BCO Conference Special: learning from the origins of the universe
Femi Oresanya, physicist, architect and vice president of HOK, on the visit to the large hadron collider at CERN
You would probably expect someone who obtained A-levels in Pure and Applied Maths, Physics and Chemistry to go on to study either physics or mathematics. And in a way, that is what I had planned to do – at the age of 16. However, by the time I sat my A-levels in the mid-1980s, I was seduced by the world of architecture (where art and science meet in the design of buildings and other physical structures). So I went on to become an architect. However, the adolescent fixation of trying to understand how and why things work, what electricity, power is or how the universe is formed never really fades away.
So the opportunity to visit CERN (Conseil Européen pour la Recherche Nucléaire) or in anglais, the European Organization for Nuclear Research, with the Large Hadron Collider (LHC) on the BCO tour and listen to a fully-fledged scientist of the establishment for an hour or two was an opportunity too good to miss. The competition for places to get on top the tour high but I got one of the lucky ‘golden tickets’.

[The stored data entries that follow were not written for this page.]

-- ==== Sys2Proof/Certificates/Slice0/Obligations.lean ====
section
/-! DEFINITION. The statements for the provers. A statement that rests on a choice of the model names its log entry. `tick t s` is the
state `s` with the local counter moved on to the instant `t` that the command carries (log entry 6). -/
open Sys2Proof Sys2Proof.Machine

/-! The whole machine. -/

/-- A step takes the command in front of the queue and runs it with the queue's rest (log entry 8). -/
def Obligations.StepRunsFrontCommand : Prop :=
  ∀ (c : Instr) (rest : List Instr) (s : State), s.pending = c :: rest → step s = exec c { s with pending := rest }

/-- With no command waiting the block idles: once it has started the local counter runs on by 16 ns, and nothing else changes (R264; the
model's choice, log entry 8). -/
def Obligations.IdleStepCounts : Prop :=
  ∀ s : State, s.pending = [] →
    (s.pwr.started = true → step s = .next { s with counter := s.counter + 16 }) ∧ (s.pwr.started = false → step s = .next s)

/-- What the spec gives the block at reset: every seat Free with generation 0 (R20, R24), the local counter 0 (R264), STATE 0 (R283), no
session and no open port (R245), every counter 0 (R284), the first epoch 1 (R96), and every register at its value at start (R318); the
grade is the model's choice (log entry 2). -/
def Obligations.ResetValues : Prop :=
  (∀ i, (State.reset.seat i).state = .free ∧ (State.reset.seat i).gen = 0) ∧ State.reset.counter = 0 ∧ State.reset.pwr.state = 0 ∧
    State.reset.pwr.started = false ∧ State.reset.pwr.mainGood = false ∧ State.reset.pwr.applied = false ∧
    (∀ p peer, State.reset.live p peer = false) ∧ (∀ p, p ≠ .M → State.reset.portOpen p = false) ∧ (∀ n, State.reset.cnt n = 0) ∧
    State.reset.deals.nextEpoch = 1 ∧ State.reset.deals.running = none ∧ State.reset.pending = [] ∧
    ∀ off, State.reset.reg off = regDefault .ab132 off ∧ State.reset.rd ⟨off, 63, 0⟩ = (regDefault .ab132 off).toNat

/-- The state after reset is sound, and its indexed stores are in canonical form. -/
def Obligations.ResetSoundAndTidy : Prop := State.reset.sound ∧ State.reset.tidy

/-- Every step keeps the state sound: the local counter a multiple of 16 ns, STATE and MODE values that have a meaning, the main domain
powered only after a start and neither in fallow nor after a sag warning, BOOTS, ERA, RECTIME and SAGS within their fields (R263 to R265,
R270, R276, R282, R283). -/
def Obligations.SoundKept : Prop := ∀ s u : State, s.sound → step s = .next u → u.sound

/-- Every step keeps every indexed store in its canonical form (log entry 7). -/
def Obligations.TidyKept : Prop := ∀ s u : State, s.tidy → step s = .next u → u.tidy

/-- The values in force of deferred fields change at no step but a deal boundary, or the configuration of a start (R7, R27, R268, R318). -/
def Obligations.ForceMovesOnlyAtBoundaryOrStart : Prop :=
  ∀ s u : State, (∀ c rest, s.pending = c :: rest → movesForce c = false) → step s = .next u → u.force = s.force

The sprawling CERN campus is just inside Switzerland’s borders, although the 27km circumference LHC strides the Franco-Swiss Border, is a mish-mash of buildings (functional but architecturally forgettable buildings) dating from the late 1950s to the present day. The one exception is the recently completed 27m high Rolex sponsored spherical timber visitor centre, beautifully crafted in timber - which we saw but didn’t get to visit.
However, you could understand why, as CERN is very much about creating, designing and building highly sophisticated and sensitive machinery to operate 100m below ground level to smash these infinitesimally small protons together to ‘see what happens’.
The talk and subsequent tour given by Dr Madjid Boutemeur, a professor of nuclear physicist was fascinating, entertaining and informative in equal measure. I was in awe of this slightly built, highly intelligent professor who readily admitted to us that after spending 30 or so years trying to understand the Big Bang theory, he knew less now than when he started. He described it quite simply that the study of Physics is like a sine curve – just when you think you are at the top the curve and you think you know the answer, something else pops up and you just go back down to the trough again. These means then having to hypothesise a new set of ideas and then find a way to prove before climbing back up, only to be confounded with a new set of problems. Despite this he went on to explain in minute detail what they were trying to do at CERN – to understand the basic building blocks of our universe.
Although the tour party did not get to go underground , we did get to see the circa 300 x 50m portal framed shed, which staff travelled around on red foldable bicycles and was the heart of the operation. This is where the super magnets are made and tested. The superconducting magnets in the LHC are built from , amongst other materials, niobium-titanium alloy coils (a type II superconductor) to within tolerances of 1mm in 10m (10,000mm) 0.00001% and need to operate at a temperature (using liquid helium) of between 0 and 3 Kelvin (-273 and -270 degrees Celsius) requires very precise manufacturing technology.
In addition to the super magnets made on site, we were introduced to Zell, Alex and Samantha – 3 super magnets from USA and Japan, which were being tested and studied to see how this technology could be improved upon and made more cost effectively.
While we in the design profession are always striving to design bigger, taller, smaller, more complex and multifunctional buildings to deliver all kinds of results and benefits for the building user and owner alike, it’s refreshing to know that there are people out there trying to build equipment and facilities understand the basic building blocks of our universe.
So for those of you who give up thinking about what happens after boiling water turns to steam under heat, spare a thought for Dr Madjid and his band of PhD researchers, who have used this technology to create the sophisticated MRI (Magnetic Resonance Imaging) Scanning machines, as well as trying to solve about the origins of the universe over a pint or two in the perfect collaboration meeting space – the campus bar.
Structure Design : Hervé Dessimoz of Groupe-H Architects, in Geneva, and wood engineer, Thomas Büchi of Charpente Concept.
Exhibition Design: Atelier Brückner
[i] CERN, the European Organization for Nuclear Research, is one of the world’s largest and most respected centres for scientific research. Its business is fundamental physics, finding out what the Universe is made of and how it works. At CERN, the world’s largest and most complex scientific instruments are used to study the basic constituents of matter — the fundamental particles. By studying what happens when these particles collide, physicists learn about the laws of Nature.
The instruments used at CERN are particle accelerators and detectors. Accelerators boost beams of particles to high energies before they are made to collide with each other or with stationary targets. Detectors observe and record the results of these collisions.
Founded in 1954, the CERN Laboratory sits astride the Franco–Swiss border near Geneva. It was one of Europe’s first joint ventures and now has 20 Member States.